There is also the problem of timing. To log into each account, record the current balances and confirm that pricing is correct, and then transfer that information to the reporting template that I created, takes about 30 minutes. By the time I am ready to publish the information, it is already outdated.
Because of this, I have been working with @Ben, @Desrever, @Pennybreak, @CoinGame, @WoollySammoth, and @jmiller to devise a way that custodians can generate near real-time reporting for the shareholders. It has been a priority, and a lot of time has been spent on coming up with a system that does what it is required to do, but it hasn’t been the only priority of the Nu development team so it is slow going at times. We are very close to having it completed and ready to be made available to anyone who is a custodian. I was hoping that it would have been done before I had to write a letter like this – I was wrong.

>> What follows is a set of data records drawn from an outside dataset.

/-! ## The commands -/

/-- V-LD-3: all 8 bits are kept. -/
theorem test_lds : nextS (exec (.lds ⟨0xf1, 0x22, 0x83, 0x44⟩) State.reset) = some ⟨0xf1, 0x22, 0x83, 0x44⟩ := by decide
/-- V-LD-4: `K` unchanged. -/
theorem test_lds_keeps_key : nextK (exec (.lds ⟨0xff, 0x00, 0x80, 0x7f⟩) (st g1234 gKey true true)) = some gKey := by
  decide
/-- V-LD-2. -/
theorem test_ldk : nextTags (exec (.ldk ⟨0x0a, 0x0b, 0x0c, 0x0d⟩) State.reset) = some (false, true) := by decide
/-- V-LD-6: a zero key is a loaded key, `S` unchanged. -/
theorem test_ldk_zero : nextS (exec (.ldk ⟨0, 0, 0, 0⟩) (st g1234 gKey true false)) = some g1234 := by decide
/-- V-ARK-1. -/
theorem test_ark : nextS (exec .ark (st ⟨0x01, 0x02, 0x03, 0x04⟩ gKey true true)) =
    some ⟨0x0b, 0x09, 0x0f, 0x09⟩ := by decide
/-- V-F-4: both tags clear, `S` is reported. -/
theorem test_ark_priority : faultOf (exec .ark State.reset) = some (.unwrittenRead .S 0) := by decide
/-- V-SUB-2 under `T_A`: high nibbles discarded. -/
theorem test_sub_tA : nextS (execSubUnder tA (st ⟨0xfb, 0x10, 0x7f, 0x80⟩ gKey true false)) =
    some ⟨0x03, 0x09, 0x07, 0x09⟩ := by decide
/-- V-SUB-2 under `T_B`. -/
theorem test_sub_tB : nextS (execSubUnder tB (st ⟨0xfb, 0x10, 0x7f, 0x80⟩ gKey true false)) =
    some ⟨0x03, 0x0a, 0x0e, 0x0a⟩ := by decide
/-- V-SHIFT-1, which V-SHIFT-5's sequential copy fails. -/
theorem test_shift : nextS (exec .shift (st g1234 gKey true false)) = some ⟨0x12, 0x34, 0x78, 0x56⟩ := by decide
/-- V-SHIFT-4: cells move whole. -/
theorem test_shift_whole : nextS (exec .shift (st ⟨0xff, 0x00, 0xf0, 0x0f⟩ gKey true false)) =
    some ⟨0xff, 0x00, 0x0f, 0xf0⟩ := by decide
/-- V-MIX-1, which V-MIX-6's missing snapshot fails. -/
theorem test_mix : nextS (exec .mix (st g1234 gKey true false)) = some ⟨0x44, 0x4c, 0x44, 0x4c⟩ := by decide
/-- V-MIX-4. -/
theorem test_mix_equal : nextS (exec .mix (st ⟨0x77, 0x00, 0x77, 0xff⟩ gKey true false)) =
    some ⟨0x00, 0xff, 0x00, 0xff⟩ := by decide
/-- V-ENC-2 under `T_A`: high nibbles everywhere. -/
theorem test_enc_tA : nextS (execEncUnder tA ⟨0xf1, 0x22, 0x83, 0x44⟩ ⟨0x1a, 0x2b, 0x3c, 0x4d⟩ State.reset) =
    some ⟨0x1b, 0x2e, 0x3d, 0x48⟩ := by decide
/-- V-ENC-1 under `T_ID`. -/
theorem test_enc_tID : nextS (execEncUnder tID ⟨0x01, 0x02, 0x03, 0x04⟩ ⟨0x0a, 0x0b, 0x0c, 0x0d⟩ State.reset) =
    some ⟨0x08, 0x0d, 0x0e, 0x0b⟩ := by decide
/-- V-NOP-1. -/
theorem test_nop : exec .nop State.reset = .next State.reset := rfl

Finally, reporting has been tedious because we’ve been fighting different problems with the bots, on and off, for the past couple of weeks. The NuBot developers have gone above and beyond to identify and fix any problems that we’ve seen, and with the release of 0.1.3, I feel that we’ve got a very stable product running. The time leading up to this has been rocky, which has made getting access to a consolidated set of logs to report from impossible.
This leads me to the point of conversation that is of the most interest to shareholders — When will the first dividend payment for Period 1 be made?
Dividend Payment
I’ll probably date myself with this reference, but when I was younger, before the advent of online banking, I kept my cheque ledger by hand. This was fine until I made a mistake, or I missed recording a payment. Once the ledger was off, it could be very time consuming to go back through and locate the mistake and carry forward all of the corrections.
The reporting issues that I’ve been struggling with are like that.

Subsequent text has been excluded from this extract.